The goal of this PEP is get distutils-sig out of the business of being a gatekeeper for Python build systems. If you want to use distutils, great; if you want to use something else, then that should be easy to do using standardized methods.

Unless I am profoundly misinterpreting that and our long-term goals, then that is not yet complete because there is no standardized method/interface for extension modules.

To be super specific here, for building a wheel with compiled bits you need 2 distinct things: a build backend and an extension module builder.

The build backend is the thing that users configure to ship the desired files in a zip archive which we call a wheel. The extension module builder is the thing in charge of compiling like cmake that will then communicate with the build backend to say what extra files should be included.

Mildly misinterpreting (to be fair, it’s ambiguous, unless you’re familiar with the author’s language) :slight_smile:

“Standardised methods” here basically implies that you specify your alternative to ... in pyproject.toml and anything that wants to run a build knows how to run it.
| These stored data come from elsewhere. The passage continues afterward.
/-- READ_REG acts (R327, R330): it waits for a tile that is waking, and then reads each register as a whole. -/
def State.readRegs (s : State) (k i idx : Nat) (e : List Byte) (pub : Option (List Nat)) : State :=
  let n := clampNat 1 4 (byteAt e 20)
  let xs := (List.range n).map (fun j => cmdField e 16 4 / 4 * 4 + 4 * j)
  if !xs.all (s.mayRead k) then s.replyAs k i idx e 2 noResult pub
  else match xs.findSome? (fun x => (s.holder x).filter s.accessWaits) with
    | some t => s.waitTile k i idx e pub t
    | none =>
      let r := s.readAll xs
      r.1.replyAs k i idx e 0 (r.2.flatMap (leNum 4) ++ List.replicate (16 - 4 * n) 0) pub

/-- READ_REG from its taking (R327, R329, R330, R441): it names a Port as every command of Table 6 that is on one does (DEDUCED, log
entry 44), and one that is to be checked is checked once, on receipt; where the Port's tile is FENCED it then takes no action, and
completes with no result (DEDUCED, log entry 132). -/
def State.runReadReg (s : State) (k i idx : Nat) (e : List Byte) : State :=
  s.named k i idx e true true (fun u =>
    if cmdCheck e then
      if u.tileState (u.tileOf (cmdPort e)) = 4 then u.reply k i idx e 0 noResult (some (cmdPort e))
      else u.readRegs k i idx e (some (u.mirrorOf (some (cmdPort e))))
    else u.readRegs k i idx e none)

/-- READ_REG (R327, R329, R330, R441). -/
def execReadReg (k : SliceId) (i : RingId) (s : State) : Host.Outcome State Fault Refusal :=
  .next (s.command k i 3 true (fun t idx e => t.runReadReg k i idx e))

/-- RETRAIN written on the sides that a PORT_RETRAIN names (R327). -/
def State.retrainSides (s : State) (p side : Nat) : State :=
  let qs := if side ≤ 1 then [2 * p + side] else sidesOf p
  let s1 := s.each (qs.filter s.isSeg) State.retrainSeg
  if qs.any (fun q => !s.isSeg q) then s1.retrainStd p else s1

/-- PORT_RETRAIN from its taking, or from the end of a wait (R327, R329, R441): the check is made in the tile that is ON;
a tile in RESET or FENCED takes no action. The completion carries the publication checked against. -/
def State.runRetrain (s : State) (k i idx : Nat) (e : List Byte) : State :=
  let p := cmdPort e
  if k = 0 ∧ p < 64 ∧ s.sees k p ∧ s.enabled p ∧ s.accessWaits (s.tileOf p) then s.waitTile k i idx e none (s.tileOf p)
  else s.named k i idx e (k == 0) true (fun u =>
    let v := u.reply k i idx e 0 noResult (some p)
    if u.tileOn p then v.retrainSides p (byteAt e 9) else v)

/-- PORT_RETRAIN (R327, R329, R441). -/
def execPortRetrain (k : SliceId) (i : RingId) (s : State) : Host.Outcome State Fault Refusal :=
  .next (s.command k i 4 true (fun t idx e => t.runRetrain k i idx e))

/-- A command that has waited for a tile goes on: a PORT_RETRAIN, with its check, or a READ_REG, whose check has been made (R441), by its
Ring and its entry. -/
def State.goOn (s : State) (k i : Nat) (w : Nat × Nat × List Byte × Option (List Nat)) : State :=
  if cmdOp w.2.2.1 = 4 then (s.tileQuiet w.1).runRetrain k i w.2.1 w.2.2.1
  else (s.tileQuiet w.1).readRegs k i w.2.1 w.2.2.1 w.2.2.2

/-- Commands that waited for a tile go on, in the order taken, once it no longer makes them wait (R28). -/
def State.resumeWaits (s : State) (t : Nat) : State :=
  s.each (s.rings.entries.map Prod.fst) (fun u x =>
    let k := x / 1024
    let i := x % 1024
    let mine := (u.ringx k i).waits.filter (fun w => w.1 == t)
    if u.accessWaits t ∨ mine = [] then u
    else
      (mine.foldl (fun v w => v.goOn k i w) (u.upR k i (fun r => { r with waits := r.waits.filter (fun w => w.1 != t) }))).drain k i 8)

end Sys2Proof.Machine
end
Sure, if that’s how you want to architect it. setuptools combines the two, as does pymsbuild, and so if you want to use either of those to build your extension then you also use them to package the wheel. conda-build uses a batch file/shell script, so you can build/install any way that you want/can and the tool figures out what to include.

Both are architectural choices. If your build backed wants to support interchangeable builders, it needs to provide a configuration option to its users. That’s all.
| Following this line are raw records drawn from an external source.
/-- CONFIGURATION_WRITE (R281 to R283, R290 to R298, R417): the field is stored; a reserved encoding keeps its previous value. -/
def execConfigurationWrite (field : CfgField) (v : Nat) (s : State) : Host.Outcome State Fault Refusal :=
  let b := v % 2 == 1
  .next (s.configAsk (fun s => match field with
      | .maxPayload => if v ≤ 2 then s.upM (fun m => { m with mps := v }) else s
      | .maxReadRequest => if v ≤ 5 then s.upM (fun m => { m with mrrs := v }) else s
      | .relaxedOrdering => s.upM (fun m => { m with ro := b })
      | .completionTimeoutValue =>
        if ([0, 1, 2, 5, 6, 9, 10, 13, 14] : List Nat).contains v then s.upM (fun m => { m with ctoValue := v }) else s
      | .completionTimeoutDisable => if b then s.upM (fun m => { m with ctoDisable := true }) else s.restartCto
      | .aspmL1Enable => s.upM (fun m => { m with aspmL1 := b, inL1 := m.inL1 && b })
      | .msixEnable => (s.upM (fun m => { m with msixEnable := b })).flushMsix
      | .functionMask => (s.upM (fun m => { m with functionMask := b })).flushMsix
      | .pmeEn => s.upM (fun m => { m with pmeEn := b })
      | .pmeStatus => if b then s.upM (fun m => { m with pmeStatus := false }) else s
      | .aerUncMask => s.upM (fun m => { m with uncMask := maskedWrite m.uncMask uncBits v })
      | .aerUncSeverity => s.upM (fun m => { m with uncSeverity := maskedWrite m.uncSeverity uncBits v })
      | .aerCorMask => s.upM (fun m => { m with corMask := maskedWrite m.corMask corBits v })
      | .aerUncStatus => s.upM (fun m => { m with
          uncStatus := m.uncStatus - (m.uncStatus &&& v)
          firstError := match m.firstError with
            | some e => if bitAt v e.1 then none else some e
            | none => none })
      | .aerCorStatus => s.upM (fun m => { m with corStatus := m.corStatus - (m.corStatus &&& v) })
      | .errReportEnables => s.upM (fun m => { m with reports := v % 16 })
      | .commandEnables => s.upM (fun m => { m with command := v &&& commandBits })
      | .bar0 => s.upM (fun m => { m with bar0 := v % 2 ^ 64 / bar2Base * bar2Base })
      | .bar2 => s.upM (fun m => { m with bar2 := v % 2 ^ 64 / bar2Base * bar2Base })
      | .statusMasterAbort => if b then s.upM (fun m => { m with masterAbort := false }) else s
      | .statusTargetAbort => if b then s.upM (fun m => { m with targetAbort := false }) else s
      | .standard o => s.putStandard (o % 4096 / 4 * 4) v))

end Sys2Proof.Machine
end

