-- ==== Sys2Proof/Machine/Power.lean ====
section
/-! DEFINITION. The commands of power states, clocks and Lane Tile wakes (13; 14, R425 to R431). -/

namespace Sys2Proof.Machine

/-! ## Lane Tile wakes (R28, R31, R397, R407, R408) -/

/-- TILE_WAKE_REQUEST (R28, R31, R401, R407): a cause of Table 9 of 01 asks a tile that is OFF to wake; an access then waits
for it. -/
def execTileWakeRequest (t : TileId) (cause : WakeCause) (s : State) : Host.Outcome State Fault Refusal :=
  .next (match cause with
    | .access isWrite x v =>
      if s.holder x = some t.val ∧ s.accessWaits t then s.hostWrite (fun u => u.tileAccess t ⟨isWrite, x, v⟩) else s
    | .commit => if s.txnState = xVALIDATING ∧ (s.scopeTiles s.staging).contains t.val then s.wakeOnDemand t else s
    | .parkPoll => if s.parked t then (s.wakeDevice .aonTimer none).wakeTile t else s
    | .signalDetect h => if tileOfHalf h = t.val ∧ s.tileState t = 0 then s.sigdetWake h else s)

/-- TILE_RAMP_START (R389, R407): at most one tile is in RAMP, and tiles take their turn in the order of their requests; a tile's
clocks come from the root only. -/
def execTileRampStart (s : State) : Host.Outcome State Fault Refusal :=
  .next (match s.power.ramping, s.power.ramp with
    | none, t :: rest => if s.awake ∧ s.bit CLK_STATUS.ROOT_LOCK then s.upPw (fun x => { x with ramping := some t, ramp := rest }) else s
    | _, _ => s)

/-- TILE_RAMP_DONE (R407): the tile moves to RESTORE. -/
def execTileRampDone (t : TileId) (s : State) : Host.Outcome State Fault Refusal :=
  .next (if s.power.ramping = some t.val then
      (s.upPw (fun x => { x with ramping := none })).upT t (fun x => { x with restoring := true })
    else s)

/-- TILE_RESTORE_DONE (R31, R353, R389, R397, R407): the tile enters ON with its saved registers, its clocks coming from the root. -/
def execTileRestoreDone (t : TileId) (s : State) : Host.Outcome State Fault Refusal :=
  .next (if s.tileState t = 1 ∧ (s.tile t).restoring ∧ s.bit CLK_STATUS.ROOT_LOCK then (s.upT t (fun x => { x with restoring := false })).tileEnters t else s)

/-- A Port whose tile is no longer ON (R31, R397, R445): its sides are in DOWN and SDOWN, its half-lanes lose their power. -/
def State.downPort (s : State) (p : Nat) : State :=
  let hs := s.portMembers p
  let s1 := s.each hs State.rxLeaves
  let s2 := if (s1.stdSides p).isEmpty then s1 else s1.enterDown p
  (s2.each (s2.segSides p) State.toSDown).each hs (fun t h => ((t.releaseRx h).setTx h .idle).upH h (fun x => { x with
    powered := false }))

/-- The engines of a tile that is no longer ON (R246). -/
def State.engineOff (s : State) (k : Nat) : State :=
  (s.upE k (fun e => { e with disabled := s.rd (ENG_STATUS.STATE k) == engDisabled, work := 0, kept := [], quiet := false })).wr (ENG_STATUS.STATE k)
    engOff

/-- Whether nothing holds a tile in ON (R397): no active Port, no access waiting, no job, run or store on its receivers, and
no transaction with one of its Ports in scope. -/
def State.tileIdle (s : State) (t : Nat) : Bool :=
  (s.portsOf t).all (fun p => !s.portActive p) && (s.tile t).accesses.isEmpty &&
  s.rings.entries.all (fun r => r.2.waits.all (fun w => w.1 != t)) &&
  (tileEngines t).all (fun k => (s.engine k).slot.isNone && (s.engine k).queue.isEmpty) &&
  (tileRx t).all (fun h => (s.half h).run.isNone) && s.calStore.isNone && !s.storeWait &&
  (s.txnState == xIDLE || !(s.scopeTiles s.staging).contains t)

/-- TILE_IDLE_EXPIRY (R31, R143, R397): with nothing to hold it in ON for TILE_IDLE, the tile's registers are saved, its Ports are
down, and it is OFF. -/
def execTileIdleExpiry (t : TileId) (s : State) : Host.Outcome State Fault Refusal :=
  .next (if s.tileState t ≠ 2 ∨ !s.tileIdle t then s
    else
      let s0 := s.advanceTo ((s.tile t).quietAt + max 1 (s.rd PWR_TIMERS.TILE_IDLE) * 1000 * usUnit)
      let s1 := s0.each (s.portsOf t) (fun u p => (u.downPort p).noted u p)
      let s2 := (s1.each (tileEngines t) State.engineOff).each (tileRx t) (fun u h =>
        (u.setTx h .idle).upH h (fun x => { x with powered := false }))
      (s2.leavesOn t 0).showDclk t)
I think a build backend doing the part of an extension module builder should be discouraged.

Even if hypothetically all of the logic for packing the wheel, filtering files (and associated configuration), reproducibility, etc. was in a standalone library, the use of that library would still be undesirable compared to simply implementing an API that tells an arbitrary build backend “hey, I built a file at this path and it should be shipped”.
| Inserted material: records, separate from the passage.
-- ==== Sys2Proof/Frames.lean ====
section
/-! DEFINITION. The footprint of each command: the parts of the state and the register fields it may change. A field is
named by its cell with index 0 and stands for the fields of that name at every index. -/

set_option Elab.async false

namespace Sys2Proof.Machine

/-- A footprint of some parts and of the fields with the names of some cells. -/
def Foot.of (parts : List Part) (cells : List Cell) : Foot := ⟨parts, some (cells.map Cell.key)⟩
/-- A footprint of some parts and of any register field, for a command that restores or resets whole blocks, or that may let
held register writes of any kind take effect. -/
def Foot.any (parts : List Part) : Foot := ⟨parts, none⟩

namespace Foot

/-- The Device Plane error registers (15, R452). -/
def errorLog : List Cell := [ERR_DP_CNT.CORRECTABLE, ERR_DP_CNT.FATAL, ERR_DP_CNT.NONFATAL, ERR_DP_LOG0.CODE,
  ERR_DP_LOG0.DETAIL, ERR_DP_LOG0.OVERFLOW, ERR_DP_LOG0.PORT, ERR_DP_LOG0.VALID, ERR_DP_LOG_TIME.TIME 0,
  ERR_DP_PORTS.PORTS 0, ERR_DP_STATUS.CODES]
/-- What a lane engine shows of its job (08, R246). -/
def jobShown : List Cell := [ENG_STATUS.JOB_BUSY 0, ENG_STATUS.JOB_KIND 0, ENG_STATUS.JOB_RX 0,
  ENG_STATUS.JOB_SLICE 0, ENG_STATUS.JOB_STATE 0]
/-- The cause of the last wake (13, R412). -/
def wakeShown : List Cell := [PWR_WAKE_SOURCE.AON_TIMER, PWR_WAKE_SOURCE.FROM_STATE, PWR_WAKE_SOURCE.INTERNAL,
  PWR_WAKE_SOURCE.MGMT_LINK, PWR_WAKE_SOURCE.SB_MATCH, PWR_WAKE_SOURCE.SIGDET, PWR_WAKE_SOURCE.SIGDET_PORT,
  PWR_WAKE_SOURCE.WAKE_IN, PWR_WAKE_STATUS.ABANDONED]
/-- The coefficients of a transmitter in use (02, R66). -/
def txTaps : List Cell := [LCH_TX_COEF.C0 0, LCH_TX_COEF.CM1 0, LCH_TX_COEF.CM2 0, LCH_TX_COEF.CP1 0,
  LCH_TX_COEF.CP2 0, LCH_TX_COEF.SRC 0]
/-- The training state of a Port (04, R121). -/
def trainingShown : List Cell := [PRT_DP_STATUS.FLIT 0, PRT_TRN_EVENTS.DETECT_CNT 0, PRT_TRN_EVENTS.RECOVERY_CNT 0,
  PRT_TRN_STATUS.EQ_PHASE 0, PRT_TRN_STATUS.LP_KIND 0, PRT_TRN_STATUS.STATE 0]
/-- The logical positions of lanes and the spares of a Port side (06, R196, R199). -/
def sparesShown : List Cell := [LCH_LANE_FAULT.RX_LOGICAL 0, LCH_LANE_FAULT.TX_LOGICAL 0, PRT_TRL_STATUS.DEGRADED 0,
  PRT_TRL_STATUS.READY_SPARES 0, PRT_TRL_STATUS.SPARE_LOST 0]
/-- What was negotiated for a link (03, R94; 04, R121). -/
def linkShown : List Cell := [LCH_DP_STATUS.LINK_LANE 0, LCH_DP_STATUS.POL_INV 0, PRT_DP_STATUS.A_REVERSED 0,
  PRT_DP_STATUS.B_REVERSED 0, PRT_TRN_STATUS.NEG_WIDTH 0, PRT_TRN_STATUS.UP_SIDE 0]
/-- What a calibration run leaves (07, R223). -/
def calShown : List Cell := [CAL_RX.LAST_RESULT 0, CAL_RX.NQ_REASON 0, CAL_STATUS.RUNS_ACTIVE]
/-- The alignment of a lane and of its Port side (03, R94). -/
def alignShown : List Cell := [LCH_DP_STATUS.ALIGN_STATE 0, PRT_DP_STATUS.A_ALIGN 0, PRT_DP_STATUS.B_ALIGN 0]
/-- The sources of the clocks (13, R412). -/
def clocksShown : List Cell := [CLK_STATUS.CORE_SRC, CLK_STATUS.MCLK_SRC, CLK_STATUS.ROOT_LOCK]
/-- The claims of a Port's units (12, R386). -/
def winnowShown : List Cell := [TRC_WN_STATUS.AB_CLAIMED 0, TRC_WN_STATUS.AB_OWNER 0, TRC_WN_STATUS.AB_UNITS 0,
  TRC_WN_STATUS.BA_CLAIMED 0, TRC_WN_STATUS.BA_OWNER 0, TRC_WN_STATUS.BA_UNITS 0]
/-- The rate slot in use (03, R94). -/
def rateShown : List Cell := [LCH_FOM.RATE_SLOT 0, PRT_DP_STATUS.A_SLOT_NOW 0, PRT_DP_STATUS.B_SLOT_NOW 0]
/-- A Slice's state and what its reset clears (11, R345 to R351). -/
def sliceShown : List Cell := [RNG_BASE.ADDR 0 0 0, RNG_CTRL.RESUME 0 0, SLC_SELF_CTRL.CLASS_MASK 0,
  SLC_SELF_CTRL.NOTICE_RING 0, SLC_SELF_CTRL.RESET 0, SLC_STATUS.STATE 0]
/-- The control of a Ring (11, R351). -/
def ringControl : List Cell := [RNG_CTRL.ENABLE 0 0, RNG_CTRL.INT_EN 0 0, RNG_CTRL.KIND 0 0, RNG_CTRL.SIZE_LOG2 0 0,
  RNG_CTRL.VECTOR 0 0]
/-- A Granary window (12, R386). -/
def windowShown : List Cell := [TRC_WIN_READ.READ 0 0, TRC_WIN_STATUS.GRANULES 0 0, TRC_WIN_STATUS.KIND 0 0,
  TRC_WIN_STATUS.MODE 0 0, TRC_WIN_STATUS.RESUME 0 0]
/-- What a Segment side has heard of its partner (05, R163, R165). -/
def partnerShown : List Cell := [LCH_SEG_FEC.HEARD 0, PRT_SEG_STATUS.PARTNER 0, PRT_TRL_STATUS.RX_EPOCH 0]
/-- The result of a transaction and the power limit it names (09, R279). -/
def txnShown : List Cell := [PWR_STATUS.PL_TARGET, TXN_STATUS.FAIL_INDEX, TXN_STATUS.LAST_RESULT, TXN_STATUS.REASON]
/-- The permission of a Slice to use the engines (08, R247). -/
def permitShown : List Cell := [ENG_PERMIT.DATA_ON_DATA 0, ENG_PERMIT.EYE_SCAN 0, ENG_PERMIT.MARGIN_DATA 0,
  ENG_PERMIT.MARGIN_SAMPLER 0]
/-- The shares of a Slice (11, R347). -/
def shareShown : List Cell := [SLC_RINGS.COUNT 0, SLC_SHARE.GRANULES 0, SLC_SHARE.TOKENS 0, SLC_VECTORS.COUNT 0]
/-- The lane faults counted (06, R199). -/
def faultShown : List Cell := [LCH_LANE_FAULT.FAULT_CNT 0, LCH_LANE_FAULT.FAULT_NEW 0, LCH_LANE_FAULT.LAST_REASON 0]
/-- The management link (10, R311). -/
def mgmtShown : List Cell := [GLB_MGMT_STATUS.FLIT, GLB_MGMT_STATUS.LINK_RATE, GLB_MGMT_STATUS.LINK_UP,
  GLB_MGMT_STATUS.LINK_WIDTH]
/-- Fabric Time's source and offset (12, R386). -/
def timeShown : List Cell := [TIM_OFFSET.THETA, TIM_RATE.PPB, TIM_STATUS.MASTER_ID, TIM_STATUS.MASTER_VALID,
  TIM_STATUS.PARENT_PORT, TIM_STATUS.PARENT_PULSE, TIM_STATUS.PARENT_SIDE, TIM_STATUS.STEPPED, TIM_STATUS.STRATUM]
/-- The receiver coefficients shown (02, R66). -/
def rxShown : List Cell := [LCH_RX_EQ.DFE_H1 0, LCH_RX_EQ.FFE_MAIN 0, LCH_RX_EQ.VGA 0]
/-- What the frames of a Segment count (05, R163, R165). -/
def frameCounts : List Cell := [LCH_SEG_FEC.CORR_SYM 0, LCH_SEG_FEC.UNCORR 0, PRT_SEG_CNT.NAK_SENT 0,
  PRT_SEG_STATUS.RTT 0, PRT_SEG_STATUS.RTT_OVER 0, PRT_TRL_CNT.COMMIT_CNT 0]
/-- The least figure of merit and its warnings (02, R66). -/
def fomShown : List Cell := [CAL_RX.RUN_CNT 0, LCH_FOM.FAULT_SEEN 0, LCH_FOM.FOM_MIN 0, LCH_FOM.WARN 0]

end Foot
Assuming the latter was an option, wouldn’t you have chosen that for pymsbuild?

Probably not, but only because I wanted to go even more arbitrary than that library would’ve been :wink: zipfile suited me just fine (and I did structure the code to generate a laid-out wheel first, then just zip the whole thing, so that last step is very straightforward).

The question works both ways though,[1] basically coming down to “I only want to write the code that interests me,” which I think is totally fine. Unfortunately, nobody seems really committed to solving the single-source-cross-platform-with-existing-ABI-constraints-compilation problem, in large part because it requires solving the installing-non-Python-dependencies-as-part-of-build problem, which is considerably more difficult now that builds tend to happen in fresh, isolated environments.[2]

It sure seems like this is the problem to solve, though, and I think we’re heading towards a better understanding of what we need and what approaches are feasible. I don’t think it requires every build backend to have full support for native modules, though. That’s a perfectly fine thing to constrain your choice of backend when setting up a project.

  1. If there was a library that could [cross-]compile native code on all platforms without [platform-specific] configuration, wouldn’t you just use it? ↩︎

  2. For clarity, I mean PEP 517 here, not hosted CI environments. I still think the latter are our best way out of the complexity here, as they’re the closest free thing we have to a Linux distro/conda environment that isn’t a Linux distro/conda environment. ↩︎


Suppose you want Rust’s cargo to be your extension module builder. A cargo invocation produces a shared library linked with the appropriate Python flags / shared libraries. Now hatch wants to put it in a wheel? Should work fine?

Remember GitHub - dholth/nonstdlib: Python's standard library, repackaged. Experimental. that produces hundreds of wheels from a single sdist?

The PEP 517 and related formats are so trivial to produce, that it may be difficult to provide value at a lower level.